Reputation: 39
I have been asked to modify the WordCount example so that each mapper function sums the occurences of words in its file together before passing it on. So for instance, instead of:
<help,1>
<you,1>
<help,1>
<me,1>
The output of the mapper would be:
<help,2>
<you,1>
<me,1>
So would I add the word to an array, then check for occurrences? Or is there a simpler way?

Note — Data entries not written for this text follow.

/-! ## The step -/

/-- A command that decodes is run by its meaning: the poll is consumed, the output record cleared, `exec` runs, and TXEN
is driven on the output record; no command faults (10_state.md R48, 42_framer.md R202). -/
def Obligations.StepRunsTheDecodedInstruction : Prop :=
  ∀ (s : State) (i : Input) (rest : List Event) (c : Command) (ins : Instr),
    s.Polls i rest → s.fsm = .idle → i.cmd = some c → decode c = .ok ins →
    let s0 := { s with pending := rest, out := { rxTake := false, txWrite := none, txen := false, done := false } }
    (∀ t, exec ins s0 = .next t → step s = .next { t with out := { t.out with txen := t.txen } }) ∧
    (∀ f, exec ins s0 ≠ .fault f) ∧
    (∀ r, exec ins s0 = .refused r → step s = .refused r)

/-- A command offered while FSM is not IDLE is refused, whatever it is (10_state.md R48, 70_reset_and_hazards.md
R404). -/
def Obligations.CommandWhileBusyIsRefused : Prop :=
  ∀ (s : State) (i : Input) (rest : List Event) (c : Command),
    s.Polls i rest → s.fsm ≠ .idle → i.cmd = some c → step s = .refused .commandWhileBusy

/-- In IDLE without a command nothing changes: an offered byte is not consumed and tx_done is ignored (10_state.md
R48). -/
def Obligations.IdlePollWithoutCommandChangesNothing : Prop :=
  ∀ (s : State) (i : Input) (rest : List Event), s.Polls i rest → s.fsm = .idle → i.cmd = none →
    step s = .next
      { s with pending := rest, out := { rxTake := false, txWrite := none, txen := s.txen, done := false } }

/-- Reset puts every register at its reset value, drives no output event and keeps REFUSED (70_reset_and_hazards.md
R400, R401). That reset is an event of the schedule is the model's reading (log entry 6). -/
def Obligations.ResetGivesTheResetValues : Prop :=
  State.reset.AtReset ∧
  (∀ (s : State) (rest : List Event), s.refused = false → s.pending = .reset :: rest →
    ∃ t, step s = .next t ∧ t.AtReset ∧ t.refused = s.refused ∧ t.pending = rest) ∧
  (∀ (s : State) (rest : List Event), (s.resetEvent rest).AtReset ∧ (s.resetEvent rest).refused = s.refused)

/-- A refusal sets REFUSED and changes nothing else, and a state with REFUSED = 1 takes no further step, whatever is
presented to it (10_state.md R51, 60_exceptions.md R371). The fault's name is the model's (log entry 4). -/
def Obligations.RefusedStateTakesNoStep : Prop :=
  (∀ s : State, s.refused = true → step s = .fault .refusedForGood) ∧
  (∀ (s : State) (r : Refusal), step s = .refused r →
    s.after = { s with refused := true } ∧ step s.after = .fault .refusedForGood)

/-! ## Invariants and whole-machine rules -/

/-- The invariant holds after reset. -/
def Obligations.InvariantHoldsAtReset : Prop := State.reset.Inv

/-- Every step keeps the invariant (10_state.md R30 to R51, 20_memory.md R90). -/
def Obligations.StepKeepsTheInvariant : Prop :=
  ∀ s t : State, s.Inv → step s = .next t → t.Inv

/-- From a state that meets the invariant no step faults while the environment presents an event: no register or byte
that holds `none` is used and no index is out of range (20_memory.md R90, 93_implementation_defined.md I14, I15). -/
def Obligations.NoStepFaultsWithinTheInvariant : Prop :=
  ∀ (s : State) (f : Fault), s.Inv → s.pending ≠ [] → step s ≠ .fault f

/-- The refusals are the closed list of 60_exceptions.md R371, each raised only by its own cause. -/
def Obligations.RefusalReasonsAreClosed : Prop :=
  ∀ (s : State) (r : Refusal), step s = .refused r →
    ∃ i rest c, s.Polls i rest ∧ i.cmd = some c ∧
      ((s.fsm ≠ .idle ∧ r = .commandWhileBusy) ∨
       (s.fsm = .idle ∧ decode c = .error .illegalOp ∧ r = .illegalOp) ∨
       (s.fsm = .idle ∧ decode c = .error .reservedBits ∧ r = .reservedBits) ∨
       (s.fsm = .idle ∧ decode c = .error .wdataMismatch ∧ r = .wdataMismatch) ∨
       (s.fsm = .idle ∧ decode c = .error .parityReserved ∧ r = .parityReserved) ∨
       (s.fsm = .idle ∧ (∃ parity stop2, decode c = .ok (.cfgLink 0#32 parity stop2)) ∧ r = .baudZero) ∨
       (s.fsm = .idle ∧ (∃ ins, decode c = .ok ins ∧ ins.op.isExchange = true) ∧ s.cfgValid = false ∧
         r = .notConfigured))

/-- The FSM moves only along the rows of 43_receive.md R245, and an exchange in flight comes to IDLE exactly in the
step that drives O.done. -/
def Obligations.FsmTransitionsAreClosed : Prop :=
  ∀ (s t : State) (i : Input) (rest : List Event), s.Polls i rest → step s = .next t →
    (s.fsm, t.fsm) ∈
      [(Fsm.idle, Fsm.idle), (.idle, .txWrite), (.txWrite, .txFlush), (.txFlush, .txFlush), (.txFlush, .idle),
       (.txFlush, .await), (.await, .accum), (.await, .idle), (.await, .await), (.accum, .idle), (.accum, .accum),
       (.accum, .confirm), (.confirm, .idle), (.confirm, .accum), (.confirm, .confirm)] ∧
    (s.fsm ≠ .idle → (t.fsm = .idle ↔ t.out.done = true)) ∧
    (s.fsm = .idle → t.out.done = true → t.fsm = .idle)

/-- Every frame handed to the transport is a frame of at most 255 bytes whose CRC is right and which carries the latched
unit and function code, and TXEN is asserted with it when the control is in use (42_framer.md R203, R204,
30_encoding.md R124). -/
def Obligations.TransmittedFrameIsValid : Prop :=
  ∀ (s t : State) (bs : List Byte), s.Inv → step s = .next t → t.out.txWrite = some bs →
    s.fsm = .txWrite ∧ t.fsm = .txFlush ∧ t.out.txen = s.txenEn ∧ bs.length ≤ 255 ∧
    ∃ unit op data, s.req.unit = some unit ∧ s.req.op = some op ∧
      deframe bs = .ok { unit := unit, fc := op, data := data }

/-- A byte is consumed only in AWAIT, ACCUM and CONFIRM and only if one is offered, so in every other step a transport that
keeps its duties still holds every byte, and one it offered has to be offered again (43_receive.md R231, 20_memory.md
R89, 60_exceptions.md R380, 70_reset_and_hazards.md R407). -/
def Obligations.ByteIsTakenOnlyInAReceive : Prop :=
  ∀ (s t : State) (i : Input) (rest : List Event), s.Polls i rest → step s = .next t →
    (t.out.rxTake = true → s.fsm.receiving ∧ i.rx.isSome = true) ∧
    (¬ s.fsm.receiving → ∀ (tr : Transport) (arrived : List Byte) (left : Nat),
      (tr.next i t.out arrived left).held = tr.held ++ arrived ∧
      ((tr.next i t.out arrived left).offered = true ↔ i.rx.isSome = true))

/-- The configuration registers change only when their command is accepted in IDLE (10_state.md R31 to R38, 47_config.md
R344, 41_timing.md R184, R190). -/
def Obligations.ConfigurationChangesOnlyByItsCommand : Prop :=
  ∀ (s t : State) (i : Input) (rest : List Event), s.Polls i rest → step s = .next t →
    ((t.cfgValid = s.cfgValid ∧ t.baud = s.baud ∧ t.parity = s.parity ∧ t.stop2 = s.stop2 ∧ t.bpc = s.bpc ∧
        t.charTo = s.charTo ∧ t.frameTo = s.frameTo) ∨
      (s.fsm = .idle ∧ ∃ c baud parity stop2, i.cmd = some c ∧ decode c = .ok (.cfgLink baud parity stop2))) ∧
    (t.respTo = s.respTo ∨
      (s.fsm = .idle ∧ ∃ c, i.cmd = some c ∧ decode c = .ok (.cfgRespTo t.respTo))) ∧
    (t.txenEn = s.txenEn ∨
      (s.fsm = .idle ∧ ∃ c, i.cmd = some c ∧ decode c = .ok (.cfgTxen t.txenEn)))

/-- STATUS is written exactly in the step that drives O.done, and never with UNKNOWN_COMM_ERROR (10_state.md R42,
60_exceptions.md R363, R366). -/
def Obligations.StatusIsWrittenExactlyAtTheEnd : Prop :=
  ∀ (s t : State) (i : Input) (rest : List Event), s.Polls i rest → step s = .next t →
    (t.out.done = false → t.status = s.status) ∧
    (t.out.done = true → t.fsm = .idle ∧ ∃ st, t.status = some st ∧ st ≠ .unknownCommError)

/-- OUT_BITS and OUT_REGS change only in the step that ends a read with SUCCESS, and each only for its own function
codes (44_reads.md R278, 10_state.md R49, R50). -/
def Obligations.OutArraysAreWrittenOnlyOnReadSuccess : Prop :=
  ∀ (s t : State) (i : Input) (rest : List Event), s.Polls i rest → step s = .next t →
    (t.outBits = s.outBits ∨
      (s.fsm = .confirm ∧ t.out.done = true ∧ t.status = some .success ∧
        (s.req.op = some 0x01#8 ∨ s.req.op = some 0x02#8))) ∧
    (t.outRegs = s.outRegs ∨
      (s.fsm = .confirm ∧ t.out.done = true ∧ t.status = some .success ∧
        (s.req.op = some 0x03#8 ∨ s.req.op = some 0x04#8)))

/-- EXC is cleared only by CLEAR_EXC or an accepted exchange, and set only by an exception response (10_state.md R43,
60_exceptions.md R365). -/
def Obligations.ExcChangesOnlyByItsRules : Prop :=
  ∀ (s t : State) (i : Input) (rest : List Event), s.Polls i rest → step s = .next t →
    t.exc = s.exc ∨
    (t.exc = none ∧ s.fsm = .idle ∧
      (t.fsm = .txWrite ∨ ∃ c, i.cmd = some c ∧ decode c = .ok .clearExc)) ∨
    (t.exc.isSome = true ∧ s.fsm = .confirm ∧ t.out.done = true ∧ t.status = some .exceptionResponse)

String line = value.toString();
StringTokenizer tokenizer = new StringTokenizer(line);
while (tokenizer.hasMoreTokens()) {
word.set(tokenizer.nextToken());
context.write(word, one);
}
Upvotes: 2
Views: 777
Reputation: 7462
You can define a Java Map structure, or a Guava Multiset, and count the occurences of each word for each Mapper. Then, when the mapper ends, the cleanup method, which runs afterwards, can emit all the partial sums as the output of map, like that (pseudocode):
setup() {
Map<String,Integer> counts = new HashMap<>();
}
map() {
for each word w {
counts.put(w, counts.get(w)+1); //or 1, if counts.get(w) returns null
}
}
cleanup() {
for each key w of counts.keySet {
context.write(w, counts.get(w));
}
}
Quoting the Mapper's documentation (version 2.6.2):
The Hadoop Map-Reduce framework spawns one map task for each InputSplit generated by the InputFormat for the job. Mapper implementations can access the Configuration for the job via the JobContext.getConfiguration().
The framework first calls setup(org.apache.hadoop.mapreduce.Mapper.Context), followed by map(Object, Object, Context) for each key/value pair in the InputSplit. Finally cleanup(Context) is called.
Other than that, you can also consider using a Combiner as an alternative.
Upvotes: 1